When I visited Ann Pasternak Slater last fall, I asked if her husband, the writer Craig Raine, might have a copy of the famously blistering review he wrote of Joseph Brodsky‘s poetry. I say “famous,” but my efforts had failed to uncover any copy of the review in any library. He hadn’t, but some weeks later she wrote that he had suggested I look up the review in his 500+ page book of essays, In Defense of T.S. Eliot.  Feeling a little rebuffed, I nevertheless found a copy of the book in Stanford’s Green Library, and I must say that he’s rather won me over, on every subject except Brodsky.

This paragraph, in particular, from the essay “A Book that Changed My Life,” about finding Vladimir Nabokov‘s Lolita as a 14-year-old boarding school student in 1959:

“I settled to read this dirty book – undeceived by the international tributes to Nabokov’s art which were anthologized at the back – and was at once bouleversé by the first paragraph, which had, as it turned out, a particular personal message from Nabokov to me. It was this: the word has a life of its own, a sound of its own and a shape of its own. It isn’t simply a harmless drudge, it is also a monarch with a retinue of associations. It lives in the kingdom of the mouth and the mind. If it is to obey you, you must cherish it as an individual and respect its unique powers and properties.
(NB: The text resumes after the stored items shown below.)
-- ==== Sys2Proof/Machine/Dispatch.lean ====
section
/-! DEFINITION. One arm per instruction, in the order of spec/opcode_table.json (spec/30_encoding.md R96). -/

namespace Sys2Proof.Machine

def exec (i : Instr) (s : State) : Host.Outcome State Fault Refusal :=
  match i with
  | .op00E0 => Sys2Proof.Machine.exec00E0 s
  | .op00EE => Sys2Proof.Machine.exec00EE s
  | .op1nnn nnn => Sys2Proof.Machine.exec1nnn nnn s
  | .op2nnn nnn => Sys2Proof.Machine.exec2nnn nnn s
  | .op3xnn x nn => Sys2Proof.Machine.exec3xnn x nn s
  | .op4xnn x nn => Sys2Proof.Machine.exec4xnn x nn s
  | .op6xnn x nn => Sys2Proof.Machine.exec6xnn x nn s
  | .op7xnn x nn => Sys2Proof.Machine.exec7xnn x nn s
  | .op8xy0 x y => Sys2Proof.Machine.exec8xy0 x y s
  | .op8xy1 x y => Sys2Proof.Machine.exec8xy1 x y s
  | .op8xy2 x y => Sys2Proof.Machine.exec8xy2 x y s
  | .op8xy3 x y => Sys2Proof.Machine.exec8xy3 x y s
  | .op8xy4 x y => Sys2Proof.Machine.exec8xy4 x y s
  | .op8xy5 x y => Sys2Proof.Machine.exec8xy5 x y s
  | .op8xy6 x y => Sys2Proof.Machine.exec8xy6 x y s
  | .op8xy7 x y => Sys2Proof.Machine.exec8xy7 x y s
  | .op8xyE x y => Sys2Proof.Machine.exec8xyE x y s
  | .op9xy0 x y => Sys2Proof.Machine.exec9xy0 x y s
  | .opAnnn nnn => Sys2Proof.Machine.execAnnn nnn s
  | .opCxnn x nn => Sys2Proof.Machine.execCxnn x nn s
  | .opDxyn x y n => Sys2Proof.Machine.execDxyn x y n s
  | .opEx9E x => Sys2Proof.Machine.execEx9E x s
  | .opExA1 x => Sys2Proof.Machine.execExA1 x s
  | .opFx07 x => Sys2Proof.Machine.execFx07 x s
  | .opFx0A x => Sys2Proof.Machine.execFx0A x s
  | .opFx15 x => Sys2Proof.Machine.execFx15 x s
  | .opFx18 x => Sys2Proof.Machine.execFx18 x s
  | .opFx1E x => Sys2Proof.Machine.execFx1E x s
  | .opFx29 x => Sys2Proof.Machine.execFx29 x s
  | .opFx33 x => Sys2Proof.Machine.execFx33 x s
  | .opFx55 x => Sys2Proof.Machine.execFx55 x s
  | .opFx65 x => Sys2Proof.Machine.execFx65 x s

end Sys2Proof.Machine
end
Every word is irreplaceable, as Roget paradoxically but invariably demonstrates.”

Coincidentally, today’s Washington Post announced the death of 77-year-old Dmitri Nabokov, the author’s son, whose position as heir inevitably meant much of his life was spent protecting his father’s literary legacy and translating and editing his father’s plays, poems, stories, including the novella The Enchanter and the Selected Letters.

“My father is gradually marching — with his two favorite writers, Pushkin and Joyce — arm in arm into the pantheon to join the greatest of all, Shakespeare, who is waiting for them,” Nabokov told The Associated Press in a 2009 interview. “I like to think that I did my bit to keep things on track.”